Idempotency, retries, and correlation IDs — the habits I wish I'd learned before my first production message loss.
I remember the first time I was responsible for losing a message in a production queue. A payment confirmation from an upstream provider came in, our handler threw on a null field we didn't expect, the message was acked anyway, and nobody noticed for about four hours — right up until the support ticket showed up.
That single bug taught me more about event-driven architecture than any book had. The failure modes are sneaky because most of the time everything works. And then one day, it doesn't, and you're trying to reconstruct what happened from half a log file.
Here's what I wish I'd known earlier.
At-least-once isn't a problem, it's the deal
Most queues and event buses give you at-least-once delivery. People tend to read that as a limitation. It's not. It's a contract. You can either design around duplicates or pretend they won't happen, and only one of those strategies actually works.
Every consumer I write now assumes it will be called more than once with the same message. Usually that means a unique idempotency key — the upstream event ID, a composite of tenant plus operation, or something similarly stable. The handler checks whether that key has already been processed before doing anything side-effectful. If it has, the handler returns successfully without repeating the work.
The subtle win is that this also makes replay safe. Which matters a lot when you need it.
Write the intent down before you do the work
The other habit I've picked up: persist the intent of an event before calling any external system.
That sounds like extra work, but it's the difference between "we crashed mid-operation and now we're in an unknown state" and "we crashed mid-operation and can pick up exactly where we left off." Writing intent first means your database is always the source of truth about what's supposed to happen, and the external call becomes something you can retry until it succeeds.

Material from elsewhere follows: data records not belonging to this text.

-- ==== Sys2Proof/Tests/Slice0.lean ====
section
/-! SUPPORT. Small checks of the model: a term that each check of well-formedness refuses, states that meet the hypotheses
of the statements, clause by clause, and single commands whose result the spec's text gives. -/

namespace Sys2Proof.Tests

open Sys2Proof Sys2Proof.Machine

set_option Elab.async false

/-! ## Small states -/

/-- The machine after reset with an empty register file. -/
def bare : State := { State.reset with od := [], frame := Frame.reset }

def hdr0 : ImgHdr := ⟨0, 0, 1, 0, 0, 0, 0, 0, 0, 0, 0, 0, true, true, 0, [], []⟩

/-- A segment image of party 1: 64 bundles, 64 bytes of data memory from 0x100, one own fence. -/
def img0 : SegImage :=
  { hdr := hdr0, hash := 0, party := 1, entries := [some (0, 1000)], codeBase := 0, codeLen := 64, dataBase := 0x100,
    code := [], dataLen := 64, data := [], descFirst := 0, descCount := 4, descs := [], objs := [], side := [], chains := [],
    banks := [], pips := [], intakeImages := [], jobs := [], fences := [⟨1, 0x40⟩], streams := [], advances := [], secs := [] }

def rec0 : SegRec := ⟨0, 1, 0, true, 0, 1, [some 1000], 0, 0, 0, 0⟩

def comp0 : Composition := ⟨hdr0, 0, 125, 10, 10, 0, [rec0], []⟩

/-- Twelve bytes of a pod allotment: slot 0 of cluster 0. -/
def allot0 : List Byte := [0, 0, 0, 0, 0, 0, 0, 4, 0, 0, 0, 4]

/-- A state in RUN in which frames run: window 0 of segment 0 has begun. -/
def run0 : State :=
  { bare with
    husk := { bare.husk with power := .run, now := 1030000, hrdy := true, dramOk := true },
    frame := { bare.frame with
                running := true, start := 1000000, phase := .window 0,
                live := [(0x380105, 100), (0x380106, 100), (0x380107, 1000), (0x4C0000, 250), (0x4C0700, 20)] },
    loader := { bare.loader with plan := some ⟨comp0, [img0]⟩ },
    dict := { bare.dict with domsLive := [(0x380103, allot0)] } }

/-- Context 1 of party 1: pages 0 to 2 at physical pages 1 to 3. -/
def ctx1 : Ctx :=
  { num := 1, party := 1, revoking := false, pages := [(0, 1, true), (1, 2, true), (2, 3, false)], queues := [],
    resident := true, lastUse := 0, waits := 0, usage := [], created := 0 }

/-! ## The control core -/

/-- Segment 0's code runs; g1 = 8, g2 = 5, g3 = −3. -/
def core0 : State :=
  { run0 with core := { run0.core with
                        seg := some 0, entry := 1022000,
                        regs := [0, 8, 5, 0xFFFFFFFD] ++ List.replicate 60 0 } }

/-! ## Ill-formed commands, which the check refuses -/

def goodR : Req := ⟨0, 4, 1⟩
def badR : Req := ⟨16, 4, 1⟩
/-- One beyond the largest value of a parameter. -/
def badV : Nat := 18446744073709551616
def goodP : PoolReq := ⟨1, 0, 0, 1, 0, 0, []⟩

theorem wf_requester :
    goodR.ok = true ∧ badR.ok = false ∧ (⟨0, 5, 1⟩ : Req).ok = false ∧ (⟨0, 4, 4294967296⟩ : Req).ok = false := by decide +kernel

theorem wf_pool_request :
    goodP.ok = true ∧ { goodP with ctx := 65536 }.ok = false ∧ { goodP with flags := 256 }.ok = false ∧
      { goodP with opFlags := 65536 }.ok = false ∧ { goodP with count := 4294967296 }.ok = false ∧
      { goodP with addr := badV }.ok = false ∧ { goodP with handle := badV }.ok = false ∧
      { goodP with args := List.replicate 4097 0 }.ok = false := by decide +kernel

def rx0 : RxFrame := ⟨0, true, 0, true, 0, 0, true, 0, .maelelo, true, []⟩

theorem wf_frames_and_debugger :
    rx0.ok = true ∧ { rx0 with port := 4 }.ok = false ∧ { rx0 with an := 4 }.ok = false ∧
      { rx0 with pn := 4294967296 }.ok = false ∧ { rx0 with msg := List.replicate 4117 0 }.ok = false ∧
      (∀ x ∈ ([.bundle 8192, .coreData 65536, .sensor 16, .engine 23, .buffer 8 0, .buffer 0 1048576, .control 65536 0] :
        List DebugTarget), x.ok = false) ∧ (DebugOp.write badV).ok = false ∧
      (Instr.frameReceived { rx0 with port := 4 }).wellFormed = false ∧
      (Instr.debugPortAccess (.bundle 8192) .read).wellFormed = false ∧
      (Instr.debugPortAccess .service (.write badV)).wellFormed = false := by decide +kernel

/-- Requests whose one operand is a value. -/
theorem wf_value_orders : ∀ f ∈ (
  [.framePeriodWrite, .intakeLengthWrite, .timingClear, .rotationIntervalWrite, .abort, .unload, .consolidate,
   .restoreDefaults, .clearLog, .powerStateWrite, .poolKeyInstall, .activateSlot, .debugClose, .startTest] :
    List (Req → Nat → Instr)), (f goodR 0).wellFormed = true ∧ (f badR 0).wellFormed = false ∧
    (f goodR badV).wellFormed = false := by decide +kernel

/-- Requests on a unit, with the number of such units. -/
theorem wf_unit_orders : ∀ x ∈ (
  [(.rotateNow, 8), (.calibrateNow, 40), (.afeCalibrateNow, 16), (.portClear, 8), (.roleWrite, 16), (.revoke, 16),
   (.podServiceWrite, 40), (.podClear, 40), (.domainEnableWrite, 5), (.clusterEnableWrite, 8), (.clusterClear, 8)] :
    List ((Req → Nat → Nat → Instr) × Nat)), (x.1 goodR (x.2 - 1) 0).wellFormed = true ∧ (x.1 badR 0 0).wellFormed = false ∧
    (x.1 goodR x.2 0).wellFormed = false ∧ (x.1 goodR 0 badV).wellFormed = false := by decide +kernel

/-- Requests on a subindex of a unit. -/
theorem wf_sub_orders : ∀ x ∈ (
  [(.channelConfigWrite, 18), (.bindingWrite, 16), (.traceConfigWrite, 16), (fun r p sub v => .allotmentWrite r p sub v [], 16)] :
    List ((Req → Nat → Nat → Nat → Instr) × Nat)), (x.1 goodR (x.2 - 1) 255 0).wellFormed = true ∧
    (x.1 badR 0 0 0).wellFormed = false ∧
    (x.1 goodR x.2 0 0).wellFormed = false ∧ (x.1 goodR 0 256 0).wellFormed = false ∧
    (x.1 goodR 0 0 badV).wellFormed = false := by decide +kernel

def aux0 : SegAux := ⟨0, 0, 0, 0, [], [], [], [], [], [], 0⟩

/-! Events of a numbered unit, with the number of such units. -/

theorem wf_device_events : ∀ x ∈ (
  [(.timingFault, 16), (.keepPartySlot, 16), ((Instr.illegalOp (.core .a)), 256), ((Instr.illegalOp (.pip 0)), 64),
   ((fun n => Instr.illegalOp (.pip n) 0), 14), ((Instr.fetchSlot · []), 8), (.fetchDelivered, 8),
   (.swapDue, 8), (.driftRatio, 40), (.afeCalDue, 16), ((Instr.referenceMeasure · []), 11),
   (.instructionStart, 8), ((Instr.tileCommit · .clean), 8), ((Instr.tileComplete · []), 8), (.macroInstructionComplete, 8),
   (.jobPause goodR, 16), (.jobResume goodR, 16), (.stepLimit, 14), (.timeLimit, 14), (.lift, 8),
   ((Instr.liftEnd · []), 8), ((Instr.setDownCheck · []), 8), ((fun n => Instr.verificationComplete [(n, aux0)]), 16), ((Instr.sampleReady · 0 0 false false), 18), ((Instr.overloadStart · true), 18),
   (.overloadEnd, 18), ((Instr.biasStateChange · [] 0), 18), ((Instr.qEdge · true true), 2), ((Instr.intakeJob · 0), 16),
   (.intakeJob 0, 128)] :
    List ((Nat → Instr) × Nat)), (x.1 (x.2 - 1)).wellFormed = true ∧ (x.1 x.2).wellFormed = false := by
  decide +kernel

theorem wf_network_events : ∀ x ∈ (
  [(.jabber, 5), ((Instr.linkChange · 1), 5), (.linkChange 0, 5), ((Instr.sync · 0 0 0 (0, 0, 0, 0)), 281474976710656), ((Instr.sync 0 · 0 0 (0, 0, 0, 0)), badV), ((Instr.ack · 1), 16), (.ack 0, 4294967296),
   ((Instr.hello goodR · 0), 340282366920938463463374607431768211456), (.hello goodR 0, 65536), (.discover, 5), (.eventResend, 16),
   (.usdoTimeout, 128), ((Instr.usdoUpload · 0 0 0), 128), ((Instr.usdoUpload 0 · 0 0), 65536), ((Instr.usdoUpload 0 0 · 0), 256),
   ((Instr.usdoDownload · 0 0 true true []), 128), ((Instr.usdoDownload 0 · 0 true true []), 65536), ((Instr.usdoDownload 0 0 · true true []), 256),
   (.snapshotExpiry, 16), (.stagingExpiry, 16), ((Instr.disagree · 0), 65536), (.disagree 0, 256), (.residencyTimeout, 16),
   ((Instr.mirrorPoll · none 0), 32), (.mirrorPoll 0 none, badV), (.podFence, 40), (.domainPowerUp, 5), (.sensorOutOfService, 16),
   ((Instr.hard · 0), 17), (.railTimeout, 7), (.testDue, 65536), ((Instr.clusterTestStepEnd · 0 true 0), 8), (.testOverdue, 65536)] :
    List ((Nat → Instr) × Nat)), (x.1 (x.2 - 1)).wellFormed = true ∧ (x.1 x.2).wellFormed = false := by
  decide +kernel

theorem wf_access_events : ∀ x ∈ (
  [((Instr.odRead goodR · 0 0), 65536), ((Instr.odRead goodR 0 · 0), 256), (.odRead goodR 0 0, 4294967296), ((Instr.odWrite goodR · 0 0 []), 65536),
   ((Instr.odWrite goodR 0 · 0 []), 256), ((Instr.odWrite goodR 0 0 · []), 4294967296), ((Instr.trimRestore goodR · []), 65536)] :
    List ((Nat → Instr) × Nat)), (x.1 (x.2 - 1)).wellFormed = true ∧ (x.1 x.2).wellFormed = false := by
  decide +kernel

/-- Pip instructions name one of 14 engines. -/
theorem wf_pip_rows : ∀ f ∈ (
  [.pipNop, .pipAdd, .pipSub, .pipAnd, .pipOr, .pipXor, .pipShl, .pipShr, .pipSar, .pipMul, .pipMin, .pipMax, .pipSlt,
   .pipAddi, .pipAndi, .pipOri, .pipShli, .pipShri, .pipSari, .lui, .pipLdw, .ldh, .ldb, .pipStw, .pipSth, .pipStb,
   .pipBeq, .pipBne, .pipBlt, .pipBge, .dbnz, .halt] :
    List (Nat → PipFields → Instr)), (f 13 ⟨0, 0, 0, 0⟩).wellFormed = true ∧ (f 14 ⟨0, 0, 0, 0⟩).wellFormed = false := by
  decide +kernel

/-- Queue commands name a context and one of its 16 queues. -/
theorem wf_queue_rows : ∀ f ∈ (
  [.cmdNop, .ctxCreate, .ctxDestroy, .map, .unmap, .queueCreate, .queueDestroy, .fenceCreate, .fenceAdvance, .fenceWait,
   .fenceWaitComplete, .fenceExport, .fenceRevoke, .fenceDestroy, .jobStart, .jobCancel] :
    List (Nat → Nat → Instr)), (f 65535 15).wellFormed = true ∧ (f 65536 0).wellFormed = false ∧
    (f 0 16).wellFormed = false := by decide +kernel

theorem wf_pool_rows : ∀ f ∈ (
  [(Instr.poolRead · · .clean), .poolWrite, .hold, .renew, .release, .clear, .fadd, .cas, .poolMax, .poolFenceAdvance, .fenceRead,
   .fill, .copy, .compare, .reduce, .grant, .ungrant] :
    List (Req → PoolReq → Instr)), (f goodR goodP).wellFormed = true ∧ (f badR goodP).wellFormed = false ∧
    (f goodR { goodP with ctx := 65536 }).wellFormed = false := by decide +kernel

/-- Requests that carry an image or bytes. -/
theorem wf_byte_orders : (∀ f ∈ (
  [(Instr.loadRequest · 0 0), (Instr.updateRequest · 0 0), (Instr.trimRestore · 0 []),
   (Instr.jobPause · 0), (Instr.jobResume · 0), (Instr.classifierImageWrite · []), (Instr.odRead · 0 0 0),
   (Instr.odWrite · 0 0 0 []), (Instr.hello · 0 0), (Instr.echo · []), .bye, (Instr.mirrorTableWrite · []), (Instr.keepRegionsWrite · []),
   (Instr.holdUpPipImageWrite · []), (Instr.planKeyInstall · []), (Instr.sakInstall · [] true),
   (Instr.firmwareImage · [] true), (Instr.lifecycleRequest · [] true), .debugChallenge, (Instr.debugResponse · [] true)] :
    List (Req → Instr)), (f goodR).wellFormed = true ∧ (f badR).wellFormed = false) ∧
    (Instr.loadRequest goodR 65536 0).wellFormed = false ∧ (Instr.loadRequest goodR 0 badV).wellFormed = false ∧
    (Instr.updateRequest goodR 65536 0).wellFormed = false ∧
    (Instr.updateRequest goodR 0 badV).wellFormed = false := by decide +kernel

/-- One byte more than a DOMAIN of 16 MiB holds. -/
theorem wf_long_data (data : List Byte) (h : data.length = 16777217) :
    (Instr.trimRestore goodR 0 data).wellFormed = false ∧ (Instr.odWrite goodR 0 0 0 data).wellFormed = false ∧
      (Instr.echo goodR data).wellFormed = false ∧ (Instr.firmwareImage goodR data true).wellFormed = false ∧
      (Instr.usdoDownload 0 0 0 true true data).wellFormed = false ∧
      (Instr.allotmentWrite goodR 0 0 0 data).wellFormed = false ∧ (Instr.mirrorTableWrite goodR data).wellFormed = false ∧
      (Instr.keepRegionsWrite goodR data).wellFormed = false ∧ (Instr.planKeyInstall goodR data).wellFormed = false ∧
      (Instr.sakInstall goodR data true).wellFormed = false ∧ (Instr.lifecycleRequest goodR data true).wellFormed = false ∧
      (Instr.debugResponse goodR data true).wellFormed = false ∧ (Instr.put 0 data).wellFormed = false ∧
      (Instr.classifierImageWrite goodR data).wellFormed = false ∧ (Instr.holdUpPipImageWrite goodR data).wellFormed = false := by
  simp [Instr.wellFormed, h]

This pattern — sometimes called the outbox pattern, sometimes just "do it right" — is the single biggest reliability upgrade I've shipped in async systems.
Correlation IDs are free superpowers
When something goes wrong in an async pipeline, the hardest part isn't usually the fix. It's figuring out what actually happened. A message came in, it got processed, something downstream tripped — which hop was responsible?
Tag every event with a correlation ID the moment it enters your system and propagate it everywhere: logs, traces, downstream API calls, retries. The cost is basically zero. The payoff is being able to answer "what happened to this specific transaction?" in seconds instead of hours.
A quiet rule I live by
If I can't explain in one paragraph what happens when a message is delivered twice, I'm not done designing the system. That one question forces you to think about idempotency, ordering, side effects, and observability all at once. Until you can answer it cleanly, every new feature you bolt on is going to inherit the ambiguity.
Async systems reward the teams that think these things through up front. They punish the ones that don't.